Where will boys grow into men?

in #boyscouts6 years ago (edited)

“Is the sun ever going to come up? I am freezing…”, I said quietly under my breath. It was everything I could do to hide my uncomfortable chill from the others. My father was already awake. He made little noise as he dressed in the dark and left the old tent, but I was awake anyway. I never slept. I was determined to not complain about my poor choice in sleeping plans but I was exhausted. I kept the moon company the whole night.

My father warned me of the light poncho-liner but I was sure I’d be fine. “It is July. It’s been 65-degrees at night all week! That’s why I have been sleeping in the hammock this week, to test it out!”, I told him the night before we left. As he sat in the living room tying closed his external frame pack, he replied to me “We will be pretty high in elevation. It can get chilly in the mountains. You’ll probably be more comfortable with a wool blanket or the Kelty sleeping bag we bought for you last year, but you do what you want”.

The thick nylon sheet should be more than enough. I have been using it in the hammock every night this week, I thought as I walked back to my room.

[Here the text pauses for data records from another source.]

/-! ## What goes away (R394, R433) -/

/-- The slot whose record was being programmed holds data and no SEQ, and keeps its place in the count (R438). -/
def tearSlot (n : Node) : Node :=
  match n.svc.arrivals with
  | [] => n
  | e :: _ =>
    if evrSlots ≤ n.svc.slots.length then n
    else modSvc n fun s => { s with slots := s.slots ++ [evrRecord n e 0xFFFFFFFF 0 false (e.args.take 8)], seqNext := (s.seqNext + 1) % 2 ^ 32 }

/-- `LOSS_OF_POWER`: with a warning the node halts; without one it stops where it stands and does nothing until a reset.
DEDUCED, unsafe: log entry 40. -/
def lossOfPower (warned torn : Bool) (t : Tck) (n : Node) : Tck × Node :=
  if warned then pwrFail t n
  else
    let n1 := resetNode false (if torn then tearSlot n else n)
    let n2 := wr (wr n1 Rg.pwrResetCauseCause (rd n Rg.pwrResetCauseCause)) Rg.pwrResetCauseWarm (rd n Rg.pwrResetCauseWarm)
    ({ Tck.reset with now := t.now, everGm := t.everGm }, modPwr n2 fun p => { p with halting := some 0, haltStage := 3 })

/-- A DDR5 module is gone: every burst it held is uncorrectable. -/
def dimmGone (ch : Nat) (lost : List (Burst × Nat)) (t : Tck) (n : Node) : Node :=
  let n1 := lost.foldl (fun m b => if burstPoison m b.1 b.2 then m else burstBad t m ch b.1 b.2) n
  { n1 with brd := { n1.brd with dimms := mdel n1.brd.dimms ch } }

/-- A flash module is gone: every sector it held is uncorrectable, but for those the cache holds. -/
def flashGone (k : Nat) (lost : List Nat) (t : Tck) (n : Node) : Node :=
  let n1 := (lost.filter fun s => !cached n s).foldl
    (fun m s => poisonSector (raise t (bump m (Rg.micFlashErrFail k) 1) evFlashCrc (leBytes 1 k ++ leBytes 8 (4096 * s))) s) n
  { n1 with brd := { n1.brd with flash := mdel n1.brd.flash k } }

/-- `MODULE_REMOVED`: with its `EV_MODULE_OUT` recorded nothing is lost. -/
def moduleRemoved (flash : Bool) (unit : Nat) (lost : List (Burst × Nat)) (sectors : List Nat) (t : Tck) (n : Node) : Node :=
  if flash then
    if !mhas n.brd.flash unit then n
    else if n.mic.flashOut.contains unit then modBrd n fun b => { b with flash := mdel b.flash unit }
    else flashGone unit sectors t n
  else if !mhas n.brd.dimms unit then n
  else if n.mic.ddrOut.contains unit then modBrd n fun b => { b with dimms := mdel b.dimms unit }
  else dimmGone unit lost t n

/-! ## The commands -/

/-- `POWER_ON_RESET`. -/
def execPowerOnReset (flash : Option Flash) (s : State) : Outcome State Fault Refusal := onReset true (fun _ n => coldReset (programFlash flash n)) s
/-- `RESET_N`. -/
def execResetN (flash : Option Flash) (s : State) : Outcome State Fault Refusal := onReset true (fun t n => warmReset 1 t (programFlash flash n)) s
/-- `PWR_CTL_RESET`. -/
def execPwrCtlReset (src : Req) (s : State) : Outcome State Fault Refusal := onReset (src == .mgmt && !regsShut s.node) (whenOpenT (ctlReset src)) s
/-- `WATCHDOG_EXPIRY`. -/
def execWatchdogExpiry (s : State) : Outcome State Fault Refusal := onReset true watchdog s
/-- `START_UP`. -/
def execStartUp (w : BootWork) (ms : BitVec 32) (s : State) : Outcome State Fault Refusal := onBoth (startUp w ms.toNat) s
/-- `PHASE_LIMIT`. -/
def execPhaseLimit (w : BootWork) (ms : BitVec 32) (s : State) : Outcome State Fault Refusal := onBoth (phaseLimitAt w ms.toNat) s
/-- `BUS_ARBITRATION_LOSS`. -/
def execBusArbitrationLoss (bus : Fin 5) (dev : BitVec 8) (s : State) : Outcome State Fault Refusal := onNode (busLoss bus.val dev.toNat) s
/-- `HOST_PORT_LINK_UP`. -/
def execHostPortLinkUp (half : Fin 4) (cxl : Bool) (s : State) : Outcome State Fault Refusal := onNode (hostPortUp half.val cxl) s
/-- `LOSS_OF_POWER`. -/
def execLossOfPower (warned torn : Bool) (s : State) : Outcome State Fault Refusal := onReset (!warned) (lossOfPower warned torn) s
/-- `MODULE_REMOVED`. -/
def execModuleRemoved (flash : Bool) (unit : BitVec 4) (lost : List (Burst × Nat)) (sectors : List Nat) (s : State) : Outcome State Fault Refusal :=
  onNode (moduleRemoved flash unit.toNat lost sectors) s

end Sys2Proof.Machine
end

I was calmed when I heard the loud click of my father’s folding Buck knife. He started peeling dry sticks to rekindle the coals from last night’s fire. Just a few more minutes until a warm fire, I thought with relief. “Just a few more minutes”.

I slid on my shorts and crawled out of the tent. After finding my way to the common area by the dawn twilight, I sat on a large rock next to the fire pit. I wrapped myself tight in the dark green poncho liner just as I did most of the night. My father looked up as he opened the small tin he filled with Folger’s coffee and gave a faint smile. We were the first ones up, today.

Yesterday we spent hiking through some of the thickest valleys of the trip. A dozen men, boys and their fathers, were spending a week traversing the Pacific Crest Trail. Beginning at the 920m/3000ft high Snoqualmie pass, the troop was hiking 80km/50mi south to 1660m/5400ft Chinook pass over the course of four nights and five days.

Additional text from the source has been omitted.